All four major indices declined after the closely watched 10-year Treasury yield rose to its highest level since 2011 and home improvement retailer Home Depot missed its earnings estimates.

"Here's how I see today's pullback: this entire market is getting a well-deserved breather, led by FANG, after a gigantic rally," the "Mad Money" host said.

But Cramer pushed back on claims that FANG was outright dead. The tech stocks have simply "caught a cold" amid otherwise strengthening businesses, he argued.

Don't ditch the Depot

A cashier scans a customers purchases at a Home Depot store in New York.
Mark Kauzlarich | Bloomberg | Getty Images
A cashier scans a customers purchases at a Home Depot store in New York.

Cramer was dumbfounded when he saw the market's immediate response to Home Depot's earnings miss, which the company said was driven by unfavorable weather.

"Within seconds, ... we saw a flurry of articles about how there's a slowdown in housing and even the great orange big-box chain couldn't buck the trend," Cramer said Tuesday.

Earlier, on CNBC's "Squawk on the Street," Cramer told investors to wait and hear what Home Depot's management said before drawing conclusions about the home improvement giant.

Sure enough, when the post-earnings conference call began, Home Depot's stock began to stabilize "as if the sellers said, wait a second, maybe we're overreacting," he said.

For more on why Cramer's still positive on Home Depot, read his take here.

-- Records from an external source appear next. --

/-- Does a block that an earlier pexec started run still? Its commit stands before a later phase or fence (R249, Table 11-4,
note i). -/
def blockBefore (q : Cmd) (s : State) : Bool :=
  match s.ctx? with
  | none => false
  | some c => c.plans.any fun p => p.2.run.any fun r => decide (r.no < q.no)

/-- An arrival at the head of the queue (R186): it waits while the task's arrival stands in an incomplete generation. -/
def runArrive (b : Nat) (q : Cmd) (s : State) : EngRes State :=
  if (barOf s.c b).arrived then .error .wait else .ok (popCmd q (arrive b q.x.toNat s))

/-- pub (R187). -/
def runPub (q : Cmd) (s : State) : EngRes State :=
  match q.ts with
  | [t] =>
    if q.void then .ok (popCmd q s)
    else if (earlierCmds q s.c).any fun x => x.wids.contains t.d.id then .error .wait
    else (engPublish t.d.id [] s).map (popCmd q)
  | _ => .ok (popCmd q s)

/-- The bits of a statistics word that are not res0 (R3, Table 14-4). -/
def statShown (w : Nat) : Word := if w = 0 then 0x00000001FFFFFFFF else statMask w

/-- statr (R252): one immediate read; res0 bits read as zero (R3). -/
def runStatr (id : Nat) (q : Cmd) (s : State) : EngRes State := do
  let w := (q.stgAt 0).toNat % 8
  let a ← engGet (statHome s .read id w)
  if homePoisoned s a then .error (.fail 0x71 1 (BitVec.ofNat 64 (statVa s id w)) [])
  else .ok (popCmd q (landCell q (homeWord s a &&& statShown w) s))

/-- statw (R252): it reads VERSION and STALE. -/
def runStatw (id : Nat) (q : Cmd) (s : State) : EngRes State := do
  let w := (q.stgAt 0).toNat % 8
  let _ ← engGet (statHome s .write id w)
  let a0 ← engGet (statHome s .write id 0)
  if homePoisoned s a0 then .error (.fail 0x71 1 (BitVec.ofNat 64 (statVa s id 0)) [])
  else .ok (popCmd q (statWrite id w (q.stgAt 1) s))

/-- evs (R192). -/
def runEvs (e : Nat) (q : Cmd) (s : State) : State :=
  match s.ctx? with
  | none => popCmd q s
  | some c =>
    popCmd q { s with mon := { s.mon with
      ctxs := SMap.put s.mon.ctxs s.c.info.ctx { c with events := SMap.put c.events e ((SMap.get? c.events e).getD 0 + 1) } } }

/-- Bytes that the sync engine reads for the task. -/
def engBytes (s : State) (va n : Nat) : EngRes (List Byte) := do
  let hs ← engGet (byteHomes s .read va n)
  if hs.any (poisoned s) then .error (.fail 0x71 1 (BitVec.ofNat 64 va) []) else .ok (hs.map s.readByte)

/-- The group of a collective id, with its member words (R332). -/
def loadGroup (s : State) (id : Nat) : EngRes (Group × List Nat) := do
  match s.ctx? with
  | none => .error (.fail 0x85 1 0 [])
  | some c => do
    let bs ← engBytes s (c.recd.cgbase + 64 * id) 64
    let g := groupOf bs
    if !g.valid ∨ g.bad then .error (.fail 0x85 1 0 [])
    else do
      let ws ← engBytes s g.mlist (8 * g.nmem)
      .ok (g, (List.range g.nmem).map fun i => leAt ws (8 * i) 8)

/-- The word that names the task (R332, R401). -/
def ownWord (s : State) : Option Nat :=
  s.links.pod.map fun p => p.2 * 2 ^ 48 + p.1 * 2 ^ 32 + s.c.info.t

/-- The task's index in a group, where R333 finds no fault. -/
def memberIndex (s : State) (g : Group) (ws : List Nat) : Option Nat :=
  let ver := pver (fmaskOf s)
  let job := (s.ctx?.bind fun c => c.job).map BitVec.toNat
  if ws.any (fun w => decide (w / 2 ^ 42 % 64 ≠ 0)) ∨ ws.eraseDups.length ≠ ws.length ∨ job ≠ some g.job ∨ ver < g.minv then none
  else (ownWord s).bind fun w => ws.findIdx? (· == w)

/-- The bounds of chunk j of e elements (R334). -/
def chunkLo (n e j : Nat) : Nat := j * e / n
def chunkLen (n e j : Nat) : Nat := (j + 1) * e / n - j * e / n

/-- Do the task's own source and destination suit the kind (R334)? -/
def ownShape (kind n self : Nat) (td ts : Tens) : Bool :=
  match kind with
  | 0 => td.ext == ts.ext
  | 1 => count td.ext == chunkLen n (count ts.ext) self
  | 2 => count ts.ext == chunkLen n (count td.ext) self
  | 3 => chunkLen n (count ts.ext) self == chunkLen n (count td.ext) self
  | _ => true

/-- A coll at the head of the queue starts (R189, R333, R334): its group is checked and its source read. -/
def runColl (kind id : Nat) (q : Cmd) (s : State) : EngRes State :=
  match q.ts with
  | [td, ts] =>
    if s.c.colls.any fun c => c.id == id then .error .wait
    else do
      let (g, ws) ← loadGroup s id
      match memberIndex s g ws with
      | none => .error (.fail 0x85 1 0 [])
      | some self => do
        if !ownShape kind g.nmem self td ts then .error (.fail 0x85 1 0 [])
        else do
          engReady q s ts false (allIdx ts.ext)
          let codes ← engGet ((allIdx ts.ext).mapM (codeAt s ts))
          .ok (s.onC fun c => { c with
            colls := c.colls ++ [⟨id, kind, q.addr, q.word, ts, td, codes, [], [], q.hd, g.nmem, self⟩] })
  | _ => .ok (popCmd q s)
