/-- With a level whose MSCOPE is cluster SRAM, each scope of the outermost such level goes back to its cluster (R300); MSCOPE never
decreases outwards (Table 13-3). -/
def savedPins (l : Launch) : Pins :=
  let r := l.recd
  let size := recBelow r ((r.levels.filter fun x => decide (x.mscope ≤ 1)).length)
  if r.levels.any (fun x => x.mscope == 1) then (List.range (recTasks r / size)).map fun k => (k * size, size, clusterOf l (k * size)) else []

/-- The placement of a restore (R235, R239, R300). -/
def placeRestore (l : Launch) (free : List Nat) : Option (List (Nat × Nat)) := placeRows l.recd (savedPins l) (savedFused l) free

/-- Would a launch find cores once every request under way has freed its launch's (R295)? -/
def placeable (s : State) (r : Launch) : Bool :=
  let t := { s with fe := { s.fe with launches := s.fe.launches.filter fun l => !(l.preempt && l.started && !l.saved) } }
  match recordOfLaunch s r with
  | some x => (if r.saved then placeRestore r (launchCores t r.ctx x) else placeLaunch x (launchCores t r.ctx x)).isSome
  | none => true

/-- Is a launch running with no request pending? -/
def runsFree (l : Launch) : Bool := decide (l.die < 4) && l.started && !l.saved && !l.preempt

/-- May the scheduler pre-empt a launch for another (R294, R295, R297): for one of its class with a lower v, once it has held its
cores for its slice; for one of a higher class that finds no cores, in increasing class order and decreasing v, until it would;
for a class that is owed its floor? -/
def outranks (s : State) (r l : Launch) : Bool :=
  let v (x : Launch) : Nat × Nat := shareOf s (qKey x.die x.q)
  !isRow l.die l.q l.seq r && readyLaunch s r &&
    ((classOf s r == classOf s l && l.sliced && lessShare (v r) (v l))
      || (decide (classOf s l < classOf s r) && !placeable s r && !s.fe.launches.any fun x =>
        runsFree x && (decide (classOf s x < classOf s l) || (classOf s x == classOf s l && lessShare (v l) (v x))))
      || s.fe.owed.any fun o => o.2 == classOf s r)

/-- A pre-emption request of a launch: every task of it receives it. -/
def requestLaunch (die q seq : Nat) (s : State) : State :=
  let t := onLaunch die q seq (fun l => { l with preempt := true }) s
  if ownLaunch s die q seq then t.onC fun c => { c with preempt := true } else t

/-- PREEMPTION_REQUEST (R295): every task of the launch receives it. -/
def execPreemptionRequest (die : BitVec 2) (q : BitVec 10) (seq : Nat) (s : State) : Out :=
  match launchAt s die.toNat q.toNat seq with
  | some l =>
    if runsFree l && s.fe.launches.any fun r => outranks s r l then .next (requestLaunch die.toNat q.toNat seq s)
    else notNow "PREEMPTION_REQUEST"
  | none => notNow "PREEMPTION_REQUEST"

/-- Is the core inside the body of an active pre-emptible loop (R296)? -/
def inPreLoop (c : Core) : Bool := c.loops.any fun l => l.pre && inBody l c.pc

/-- Does the core's row stop with it: it is not fused, or every core of the row stands at the point (R239)? The drain of a loop ends
for all cores of a row at once (R88, R99). -/
def rowStops (c : Core) : Bool := !c.fused.fused || c.bun.drained || Config.rowStops c.bundles

/-- A pre-emption point with a request pending (R296): a safe point taken, or a bundle stalled at issue outside the body of
a pre-emptible loop; of a fused row, one for all its cores (R239). -/
def savePoint (s : State) : Bool :=
  s.c.preempt && active s && atBoundary s && rowStops s.c && (s.c.bun.safe || (!inPreLoop s.c && !(issueBundle s).1))

/-- Does the head of the sy queue count as landed: an arrival that waits only for other tasks, or a coll for results (R296)? -/
def headLanded (s : State) : Bool :=
  match s.c.syq.head? with
  | none => true
  | some q =>
    match q.i with
    | .phase _ _ => s.c.phaseAt.isSome
    | .bara _ b => (barOf s.c b.toNat).arrived
    | .bar _ b => (barOf s.c b.toNat).arrived
    | i => match collOf i with
      | some (_, id) => s.c.colls.any fun c => c.id == id
      | none => false

/-- Everything that a save waits for has landed (R296): fixed latencies land with it, and a stream keeps its place (R204). Commands
behind a landed arrival have not started, those with a register result among them, and are kept so. -/
def saveLanded (s : State) : Bool :=
  let c := s.c
  !lanesWait c && !speculating s && c.mxq.isEmpty && c.spq.isEmpty
    && c.cpq.all (fun q => match q.i with | .cpbs _ _ _ _ => true | _ => false)
    && c.failing.isNone && headLanded s

/-- Take a queue out of service (R284): its doorbells go, and accepted packets that have not started end with the reason. -/
def stopQueue (k reason : Nat) (s : State) : State :=
  let t := onQueue k (fun x => { x with e := { x.e with en := false }, read := [] }) s
  let t := { t with fe := { t.fe with
    letters := t.fe.letters.filter fun e => qKey e.die e.q != k
    overflow := t.fe.overflow.filter (· != k), handling := t.fe.handling.filter (· != k) } }
  (t.fe.launches.filter fun l => qKey l.die l.q == k && !l.started).foldl
    (fun t l => endPacket l.die l.q l.seq (some (reason, 0)) t) t

/-- A context is lost (R299): its launches end with reason 33, its tasks are gone, its queues are disabled, and the blocks of it that
run fail (R266, R343). -/
def loseContext (ctx : Nat) (s : State) : State :=
  let t := if s.c.info.running && s.c.info.ctx == ctx then stopCore s else s
  let running := ((SMap.get? t.mon.ctxs ctx).map fun c => c.plans.filter fun p => p.2.run.isSome).getD []
  let t := running.foldl (fun t p => setPlanIn ctx p.1 { p.2 with run := none, state := 3 } t) t
  let ls := t.fe.launches.filter fun l => l.ctx == ctx
  let t := { t with fe := { t.fe with
    saved := t.fe.saved.filter fun x => !ls.any fun l => isRow x.die x.q x.seq l } }
  let t := (ls.filter fun l => l.pkt.type == 1).foldl (fun t l => endPacket l.die l.q l.seq (some (33, 0)) t) t
  let t := { t with fe := { t.fe with launches := t.fe.launches.filter fun l => l.ctx != ctx || decide (l.die < 4) } }
  (t.fe.queues.filter fun x => x.2.e.ctx == ctx).foldl (fun t x => stopQueue x.1 34 t) t

/-- A save has met an uncorrectable error (R299): cause 0xF5 goes to the scheduler, and the context is lost. -/
def saveLost (ctx : Nat) (s : State) : State :=
  let t := loseContext ctx s
  { t with fe := { t.fe with causes := t.fe.causes ++ [0xF5] } }

/-- The chunks of a collective that a saved member owns pass on to the next member that has issued: which one that is no rule
tells this core, and it decides no result (R335, R336; log 109). -/
def passOwned (c : Core) : Core :=
  { c with
    fresh := c.fresh + c.colls.length
    colls := c.colls.zipIdx.map fun (x : Coll × Nat) =>
      let k := x.1
      let next := (k.self + (Config.freeWord (c.fresh + x.2)).toNat % max 1 k.n) % max 1 k.n
      let mine := (List.range k.n).filter fun j => ((k.owner.find? fun o => o.1 == j).map (·.2)).getD j == k.self
      { k with owner := (mine.map fun j => (j, next)) ++ k.owner.filter fun o => !mine.contains o.1 } }

/-- The saved context of the task (R299): everything that Core holds, its pool, and its snapshot. -/
def saveTask (s : State) : SavedTask :=
  let i := s.c.info
  ⟨i.die, i.queue, i.seq, i.t, { passOwned (landAll s.c) with preempt := false, bun := Bundle.idle, sinceSafe := 0 }, poolPart s.mem,
    otherPart s.mem, s.poison⟩

/-- Every task of a launch that has not retired is saved. -/
def allSaved (l : Launch) : Launch :=
  { l with saved := true, preempt := true, tasks := l.tasks.map fun r => if r.retired then r else { r with saved := true } }

/-- What the modelled core knows of its row: whether it is fused (R239). -/
def rowFused (t : Nat) (b : Bool) (l : Launch) : Launch :=
  if l.recd.fuse then { l with tasks := l.tasks.map fun r => if r.t / 8 = t / 8 then { r with fused := b } else r } else l

/-- CONTEXT_SAVE (R295, R296, R299): the modelled core's task; the tasks on other cores are saved with it (log 3). With an
uncorrectable error the context is lost. A launch that has no task here is saved as a whole. -/
def execContextSave (error : Bool) (s : State) : Out :=
  if s.c.info.running && s.c.preempt then
    if savePoint s && saveLanded s then
      if error then .next (saveLost s.c.info.ctx s)
      else
        let i := s.c.info
        let t := onLaunch i.die i.queue i.seq (fun l => rowFused i.t s.c.fused.fused (allSaved l)) { s with fe := { s.fe with saved := s.fe.saved ++ [saveTask s] } }
        .next (leaveCore (t.onC fun c => { c with fresh := c.fresh + c.colls.length }))
    else notNow "CONTEXT_SAVE"
  else match s.fe.launches.find? fun l => l.started && l.preempt && !l.saved with
    | some l =>
      if error then .next (saveLost l.ctx s) else .next (onLaunch l.die l.q l.seq allSaved s)
    | none => notNow "CONTEXT_SAVE"

/-- A loop that was drained for the save starts again on resume (R88). -/
def rearmSaved (c : Core) : Core :=
  match c.loops with
  | l :: ls => (match l.stop with
    | some k => if k + l.e ≤ l.trip then rearm k l ls c else c
    | none => c)
  | [] => c

/-- The modelled core takes a saved context back (R299, R300), its residues recomputed (R50): its pool and its snapshot; what has been written since stands
outside the snapshot until the task's next boundary (R217), and so does the lifting of a mark that the snapshot holds (R210). -/
def restoreTask (x : SavedTask) (s : State) : State :=
  let s := takeSnapshot s
  let home := otherPart s.mem
  { s with
    c := { rearmSaved { x.core with arr := { x.core.arr with upset := [] } } with fresh := s.c.fresh, info := { x.core.info with patch := s.mon.sfCur } }
    mem := memSetAll x.pool x.snap
    poison := x.poison ++ s.poison
    cleaned := x.poison.filter fun b => !isPoolHome (64 * b) && !s.poison.contains b
    outer := memDiff x.snap home |>.foldl (fun m c => SMap.put m c.1 c.2) [] }

/-- A saved launch runs again on a placement (R300), its tasks together; none where the save area of a task that comes to the
modelled core holds no context that the model knows. -/
def restoreLaunch (l : Launch) (p : List (Nat × Nat)) (s : State) : Option State :=
  let live (t : Nat) : Bool := l.tasks.any fun r => r.t == t && !r.retired
  let l' := { l with
    saved := false, preempt := false, sliced := false, patch := s.mon.sfCur
    tasks := l.tasks.map fun r =>
      { r with saved := false, core := ((p.find? fun x => x.1 == r.t).map (·.2)).getD r.core } }
  let t := { s with fe := { s.fe with
    owed := s.fe.owed.filter fun o => o.2 != classOf s l
    saved := s.fe.saved.filter fun x => !isRow x.die x.q x.seq l
    launches := s.fe.launches.map fun x => if isRow l.die l.q l.seq x then l' else x
    clusters := takeClusters p (tenantOfCtx s l.ctx) s.fe.clusters } }
  match p.find? fun x => x.2 == s.me && live x.1 with
  | none => some t
  | some x => (s.fe.saved.find? fun y => isRow y.die y.q y.seq l && y.t == x.1).map fun y => restoreTask y t

/-- CONTEXT_RESTORE (R300): placed again under R235, its tasks together. -/
def execContextRestore (die : BitVec 2) (q : BitVec 10) (seq : Nat) (s : State) : Out :=
  match launchAt s die.toNat q.toNat seq with
  | none => notNow "CONTEXT_RESTORE"
  | some l =>
    if !l.saved || !launchTurn s l || s.health.power != 0 then notNow "CONTEXT_RESTORE"
    else match (placeRestore l (launchCores s l.ctx l.recd)).bind fun p => restoreLaunch l p s with
      | none => notNow "CONTEXT_RESTORE"
      | some t => .next t

/-- The scheduler level of a die starts again (R280, R292): read marks go; an overflow bit that its firmware has not finished
with stands as an entry does, so it is in the mask again. -/
def restartScheduler (die : BitVec 2) (s : State) : State :=
  let mine (k : Nat) : Bool := k / 1024 == die.toNat
  { s with fe := { s.fe with
    letters := s.fe.letters.map fun e => if e.die = die.toNat then { e with read := false } else e
    overflow := (s.fe.overflow ++ s.fe.handling.filter mine).eraseDups
    handling := s.fe.handling.filter fun k => !mine k
    queues := s.fe.queues.map fun x => if x.1 / 1024 = die.toNat then (x.1, { x.2 with read := [] }) else x
    restarts := s.fe.restarts.set die.toNat (s.fe.restarts[die.toNat]'die.isLt + 1) die.isLt } }

/-- SCHEDULER_WATCHDOG_EXPIRY (R292). -/
def execSchedulerWatchdogExpiry (die : BitVec 2) (s : State) : Out := .next (restartScheduler die s)

/-- PLUGIN_CALL_TIMEOUT (R291): the call is abandoned, and the queue's own WEIGHT stands; a plug-in proposes timing and
placement only. -/
def execPluginCallTimeout (_die : BitVec 2) (_tenant : Nat) (s : State) : Out := .next s

end Sys2Proof.Machine
end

Welbilt CEO on exclusive partnership with robotic pizza-maker

Hubertus Muehlhaeuser, CEO, Welbilt
Scott Mlyn | CNBC
Hubertus Muehlhaeuser, CEO, Welbilt

Foodservice equipment maker Welbilt is getting an "interesting" take on food delivery in its exclusive partnership with robotic pizza-making company Zume, Welbilt CEO Hubertus Muehlhaeuser told CNBC on Tuesday.

"In the past, we said that 50 percent of disposable income is spent on eating outside of the house. Today, we say prepared outside of the house, because delivery has taken off," the CEO told Cramer in a "Mad Money" interview. "Zume is revolutionizing [the] delivery model."

Zume, a California-based company that uses automated robots and humans to make pizza on the go in its delivery trucks, is trying to optimize the "last mile of delivery," Muehlhaeuser told Cramer.

And with Welbilt's kitchen equipment, Zume is not only redefining delivery, but creating a new platform for others to use, the CEO said.

"They want to establish that platform for other delivery services and also for other products," he told Cramer. "You can bake, grill, fry on a truck, so [it's a] great opportunity for us."

CBRE Group CEO on the state of real estate

Bob Sulentic, CEO, CBRE
Scott Mlyn | CNBC
Bob Sulentic, CEO, CBRE

CBRE Group President and CEO Bob Sulentic is seeing a trend emerge in the commercial real estate market that he hasn't witnessed in decades.

"In my entire career, which is approaching 35 years now, we've never been this deep into an expansion and had so little vacancy in markets around the world," Sulentic, whose company is the largest commercial real estate investment firm in the world, told Cramer on Tuesday.

Focusing on the New York real estate market, which has drawn some bearish criticism of late, Sulentic said that many of the new buildings are going up with buyers already on hand.

"That doesn't mean there aren't pockets where there's some vacancy, but when you look at New York, you see all this new space that's been added. Well, much of it's been spoken for before it's ever been built," the CEO said.

"The amount of office space that's planned to come online in New York over the next several years will only add 2 or 3 percent to the basis of office space. And, of course, you have some becoming antiquated along the way," he told Cramer. "So I think things are generally in good shape."

Lightning round: Natural gas worries

In Cramer's lightning round, he fired off his take on callers' favorite stocks:

Chesapeake Energy: "No. Just keep thinking. Do not keep buying, because that's nat[ural] gas and we've got too much of that in this country."

Spectra Energy: "It's natural gas transit. People are worried about natural gas transit. If it were oil transit, I'd be two thumbs up, but right now, I've got to tell you, it's got a 9 percent yield [and] it's a little bit worrisome for me. I hope it can grow into that yield, but right now, I'm taking a pass."